Wonder’s improvements to Open-Falcon feature points:

  • Agent Automatic update

  • Live monitoring, port monitoring, and log monitoring

  • Alarm queue control

  • The number of times exceeding the maximum alarm is reported again

  • Linkage with the hardware repair interface automatically disables the alarm

  • Machine room alarm shielding

  • LastEvent state is stored persistently

The status quo

1

Overall Architecture

2

Survival component Sniffer

Sniffer: an independently developed sniffer that can monitor the network and port lives of machines in multiple computer rooms.

The state diagrams collected by two groups of Sniffer-Agent survival components are as follows:

3

Online scale

Online cluster indicators:

Transfer_QPS: 200,000 /S; About 5 minutes 60 million monitoring items Are reported. Monitoring items: 12 million + Occupied storage space: 2.4 TB RRD Archive Storage time: 2 years

4

The data reported

 {    metric: df.bytes.used,    endpoint: w01v.add.bjyt.qihoo.net,    tags: fstype=ext4,mount=/,    value: 1.5,    timestamp: `date +%s`,    counterType: GAUGE,    step: 60 }

Counter (Counter) : Identifies increasing data, such as number of interface accesses, network card traffic. Gauge: The current instantaneous state, which may increase or decrease, such as CPU usage, average latency, etc.
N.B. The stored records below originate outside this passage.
-- ==== Sys2Proof/Machine/Curves.lean ====
section
/-! DEFINITION. The control curves of the distortion stage as build parameters: their values inside `(0, 1]` and the rules a
legal curve meets (42_distortion.md R182, R185, R186). -/

namespace Sys2Proof.Machine

/-- The pieces of a curve. -/
def curvePieces (cs : Curves) : Curve → List (Word × Word)
  | .b => cs.b
  | .g => cs.g
  | .q => cs.q
  | .gz => cs.gz

/-- The value of a list of pieces at `x`: that of the first piece with `x ≤ hi`.  A list that conforms has one for every
`x` in `(0, 1]`. -/
def curveValue : List (Word × Word) → Word → Word
  | [], _ => F32.one
  | (hi, v) :: rest, x => if F32.le x hi then v else curveValue rest x

/-- The curve the block is built with, at a control value inside `(0, 1]`. -/
def curveIn (cfg : Config) (k : Curve) (x : Word) : Word := curveValue (curvePieces cfg.curves k) x

/-- `Q_MIN = Q(1.0)` (R186, item 4). -/
def qMin (cfg : Config) : Word := curveIn cfg .q F32.one

/-- The limits on a curve's value: finite, `G` at least 1 (R182, item 2), the others positive (R182 and R186, item 1, and
R185). -/
def curveConforms : Curve → Word → Bool
  | .b, v => F32.isFinite v && F32.lt F32.posZero v
  | .g, v => F32.isFinite v && F32.le F32.one v
  | .q, v => F32.isFinite v && F32.lt F32.posZero v
  | .gz, v => F32.isFinite v && F32.lt F32.posZero v

/-- Whether `v` at a control value and `v'` at a larger one are in the curve's order: `B` and `Q` non-increasing, `G`
non-decreasing (R182, items 3 and 4, R186, item 2); R185 sets no order on `GZ`. -/
def curveOrder : Curve → Word → Word → Bool
  | .b, v, v' => F32.le v' v
  | .g, v, v' => F32.le v v'
  | .q, v, v' => F32.le v' v
  | .gz, _, _ => true

/-- A legal list of pieces: limits inside `(0, 1]`, rising, the last one 1; values within the limits and in the order of
R182, R185 and R186.  R182, item 5 and R186, item 3 add nothing (log entry 3). -/
def piecesConform (k : Curve) (ps : List (Word × Word)) : Bool :=
  ps.all (fun p => F32.inUnit p.1 && curveConforms k p.2)
    && decide (ps.Pairwise fun p p' => F32.lt p.1 p'.1 = true ∧ curveOrder k p.2 p'.2 = true)
    && (ps.getLast?.map Prod.fst == some F32.one)

/-- The curves are legal (00_scope.md R8). -/
def curvesConform (cs : Curves) : Bool :=
  piecesConform .b cs.b && piecesConform .g cs.g && piecesConform .q cs.q && piecesConform .gz cs.gz

/-- A legal curve about which nothing else is known: the free value, or, where that is not legal, the constant 1.  Every
legal list of pieces is the reading of some free value (log entry 3). -/
def openCurve (k : Curve) : List (Word × Word) :=
  if piecesConform k (Config.freeCurve k) then Config.freeCurve k else [(F32.one, F32.one)]

/-- The curves of a block of which the spec says no more than R182, R185 and R186. -/
def openCurves : Curves := ⟨openCurve .b, openCurve .g, openCurve .q, openCurve .gz⟩

end Sys2Proof.Machine
end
sum(df_bytes_used{fstype=”ext4″,mount=”/”}) by (fstype,mount,hulkid)

5

RRD archive policy

RRA(“AVERAGE”, 0.5, 1, RRA1PointCnt) // 5m a point saves 7dc.RRA(“AVERAGE”, 0.5, 5, RRA(“AVERAGE”, 0.5, 20, RRA20PointCnt) RRA5PointCnt (“AVERAGE”, 0.5, 20, RRA20PointCnt) RRA180PointCnt)// 12 hours 1 point save 2yearc.RRA(“AVERAGE”, 0.5, 720, RRA720PointCnt)

6

Agent Automatic update

Wonder currently undertakes nearly 4W hosts (including those not managed by HULK), so Agent deployment, maintenance and upgrade is not a small amount of work.

  1. Deployment: Install all at once using Qcmd.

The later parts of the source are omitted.